The boys have a great time hunting rabbits, swimming in the lake, and sailing. Trond reflects that Jon taught him to be adventurous and life-loving, even a little bit reckless. They look around for horses to steal. They decide to steal horses from a man named Barkald, who already owns more than enough horses, as well as more land than anyone else in the area. They successfully ride the horses away from Barkald’s property, but then Trond loses his grip and falls to the ground, where he loses consciousness.

It was a summer of powerful personal revelations for Trond. He thinks about his father’s experience in both World Wars, as well as his own mortality for the first time. He learns that his father was part of an underground resistance movement in Norway, after the country was invaded by Germany.



While Trond grew up thinking his father was an emotionally-distant man who spent most of his time in a cabin away from his family, he was actually busy helping to fight the Axis powers, while pretending to be a compliant, complicit Norwegian citizen. Trond’s father (whose name is not mentioned) went to the cabin often to secretly send and receive illicit letters. He was also integral in helping Jews to escape German-occupied Norway.

Tond's father's behavior contrasts greatly with that of Jon’s father, who deliberately ignored what the Germans were doing throughout Norway. He even allows his wife to be found by the Nazis after he chooses not to sweep away her footsteps in the snow. Fortunately, Franz, a friend of Trond’s father, blows up a bridge that the Nazi use, enabling Jon’s mother and a Jewish refugee to make their escape.

Franz was actually the source for much of Trond's knowledge about his father’s activities; his father, though he loved Trond deeply, was unable to tell his son about his past. Trond triggered all of these war-time stories by asking Franz about the red star tattoo he had on his arm; Franz tells him that the tattoo was a symbol of comradeship for the communist party.
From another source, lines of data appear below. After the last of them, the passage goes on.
-- ==== Sys2Proof/WellFormed.lean ====
section
/-! DEFINITION. Which commands are well formed: what a sender on the ring or a line of the part can produce. The meanings are
total and do not rest on these checks. -/

namespace Sys2Proof

/-- A station address, 1 to 30 (section 4.3). -/
def isStation (a : Byte) : Bool := decide (1 ≤ a.toNat ∧ a.toNat ≤ 30)

/-- A telegram carries at most 12 payload bytes; a greater count is a length error and never completes (R2, R6). -/
def Frame.wf (f : Frame) : Bool := decide (f.payload.length ≤ 12)

/-- CURVE DATA carries 1 to 11 bytes (R139, section 10.7). -/
def curveBytesOk (bs : List Byte) : Bool := decide (1 ≤ bs.length ∧ bs.length ≤ 11)

/-- The parameter lengths each order code allows (section 10.7); an empty list for a code that names no order. -/
def paramLengths (code : Nat) : List Nat :=
  match code with
  | 0x01 => [4]
  | 0x02 => [8]
  | 0x03 => [3]
  | 0x04 => [11]
  | 0x05 => [4]
  | 0x06 => [4]
  | 0x07 => [2]
  | 0x08 => [1, 2, 3, 4, 5, 6, 7, 8, 9, 10, 11]
  | 0x09 => [1, 2, 3, 4, 5, 6, 7, 8, 9, 10, 11]
  | 0x0A => [1, 3]
  | 0x0B => [1]
  | 0x0C => [2]
  | 0x0D => [0]
  | 0x0E => [2, 3]
  | 0x0F => [2]
  | 0x10 => [0]
  | 0x11 => [2]
  | 0x12 => [0]
  | 0x13 => [0]
  | 0x14 => [0]
  | 0x15 => [0]
  | _ => []

/-- A payload whose structure R182 refuses, of a length a telegram can carry. -/
def badPayload (payload : List Byte) : Bool :=
  decide (payload.length ≤ 12) &&
    match payload with
    | [] => true
    | c :: ps => !(paramLengths c.toNat).contains ps.length

/-- The well-formedness of a command: a sender that is a station, operand lengths a telegram carries, and for the three rows
that stand for refused forms an operand of that form. -/
def Instr.wf : Instr → Bool
  | .telegramComplete _ f => f.wf
  | .lineBreak _ _ => true
  | .lengthError _ => true
  | .lengthIdleEnd _ => true
  | .searchDwellExpiry _ => true
  | .loopGuardExpiry _ => true
  | .returnDeadlineExpiry _ => true
  | .loopOutFree _ => true
  | .lastByteSent _ => true
  | .writeReact _ src _ => isStation src
  | .lock _ src => isStation src
  | .refreshDue _ _ => true
  | .writeMap _ src _ _ _ => isStation src
  | .framePulse _ _ => true
  | .slowTimerExpiry _ _ => true
  | .stopTimerExpiry _ _ => true
  | .idleTimerExpiry _ _ => true
  | .strikeTimerExpiry _ _ => true
  | .staleTimerExpiry _ _ => true
  | .writeLamp _ src _ _ _ => isStation src
  | .trim _ src _ _ => isStation src
  | .writeReel _ src _ => isStation src
  | .splitPoint _ src _ => isStation src
  | .showArm _ src _ _ => isStation src
  | .showThread _ src _ _ => isStation src
  | .runupDeadlineExpiry _ _ => true
  | .showStart _ src _ _ => isStation src
  | .showHalt _ src _ _ => isStation src
  | .showResume _ src _ _ => isStation src
  | .showChange _ src _ _ => isStation src
  | .showLightsUp _ src _ _ => isStation src
  | .showLightsDown _ src _ _ => isStation src
  | .showLightsAuto _ src _ _ => isStation src
  | .showStrike _ src _ _ => isStation src
  | .showFireDrop _ src _ _ => isStation src
  | .showFireReset _ src _ _ => isStation src
  | .showBadFunction _ src fn _ _ => isStation src && !decide (1 ≤ fn.toNat ∧ fn.toNat ≤ 12)
  | .curvePoint _ src _ _ => isStation src
  | .curveDataHouse1 _ src bs => isStation src && curveBytesOk bs
  | .curveDataHouse2 _ src bs => isStation src && curveBytesOk bs
  | .fadeStep _ _ => true
  | .linkChange _ _ _ => true
  | .detectorExpiry _ _ source => isStation source
  | .panelGuardExpiry _ => true
  | .ack _ src _ => isStation src
  | .mask _ src _ => isStation src
  | .endAlert _ src => isStation src
  | .quietTimerExpiry _ => true
  | .leave _ src => isStation src
  | .join _ src => isStation src
  | .unknownOrder _ src payload => isStation src && badPayload payload
  | .readReactionEntry _ src _ _ _ => isStation src
  | .readMapEntry _ src _ _ _ => isStation src
  | .readReelRecord _ src _ _ _ => isStation src
  | .readLampRecord _ src _ _ _ => isStation src
  | .readLampState _ src _ _ _ => isStation src
  | .readCurveEntry _ src _ _ _ => isStation src
  | .readSettingsItem _ src _ _ _ => isStation src
  | .readCounters _ src _ _ _ => isStation src
  | .readLoopState _ src _ _ _ => isStation src
  | .readHouseState _ src _ _ _ => isStation src
  | .readHeadMonitor _ src _ _ _ => isStation src
  | .readFireState _ src _ _ _ => isStation src
  | .readNoticeSet _ src _ _ _ => isStation src
  | .setupLoopGuardTime _ src _ _ => isStation src
  | .setupReturnLimit _ src _ _ => isStation src
  | .setupRefreshPeriod _ src _ _ => isStation src
  | .setupConsoleAddress _ src _ _ => isStation src
  | .setupServiceFlag _ src _ _ => isStation src
  | .setupNominalRate _ src _ _ => isStation src
  | .setupStopLimit _ src _ _ => isStation src
  | .setupIdleLimit _ src _ _ => isStation src
  | .setupRunupLimit _ src _ _ => isStation src
  | .setupStrikeLead _ src _ _ => isStation src
  | .setupRunout _ src _ _ => isStation src
  | .setupIdlePosition _ src _ _ => isStation src
  | .setupFaultPosition _ src _ _ => isStation src
  | .setupIntervalPosition _ src _ _ => isStation src
  | .setupEndPosition _ src _ _ => isStation src
  | .setupFastFadeTime _ src _ _ => isStation src
  | .setupDetectorHoldTime _ src _ _ => isStation src
  | .setupConfirmWindow _ src _ _ => isStation src
  | .setupPanelGuardTime _ src _ _ => isStation src
  | .setupQuietTime _ src _ _ => isStation src
  | .setupBadItem _ src item _ _ => isStation src && !decide (1 ≤ item.toNat ∧ item.toNat ≤ 20)
  | .address _ src _ _ => isStation src
  | .clearCounters _ src => isStation src
  | .restart _ src => isStation src
  | .supplyFail _ => true
  | .resetAssert _ => true
  | .supplyReturn _ _ => true
  | .resetRelease _ _ => true

end Sys2Proof
end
As Trond continues to reflect on his life, the reader learns that his wife died in a car accident. The loss was so sudden and severe that it caused Trond to completely remove himself from all social settings.

While Trond is submerged in his own memories, Lars make an unannounced visit, and the two have dinner together. After dinner, Lars admits that he knows who Trond is; Trond does the same. Neither talks in depth about what this means, and they clean up in silence.

Trond’s memories from the war become more insistent and more vivid. One of these memories is from 1943, when Trond was 10. His Uncle Arne tried to escape a police station after being caught for assisting the resistance, and he was shot and killed by the Germans. The family is emotionally distraught by this, particularly Uncle Amund, who was Arne’s twin brother.



The novel ends with a series of anti-climactic but emotionally powerful scenes. Trond rides horses with his father in 1948. Trond also walks arm in arm with his mother down a street.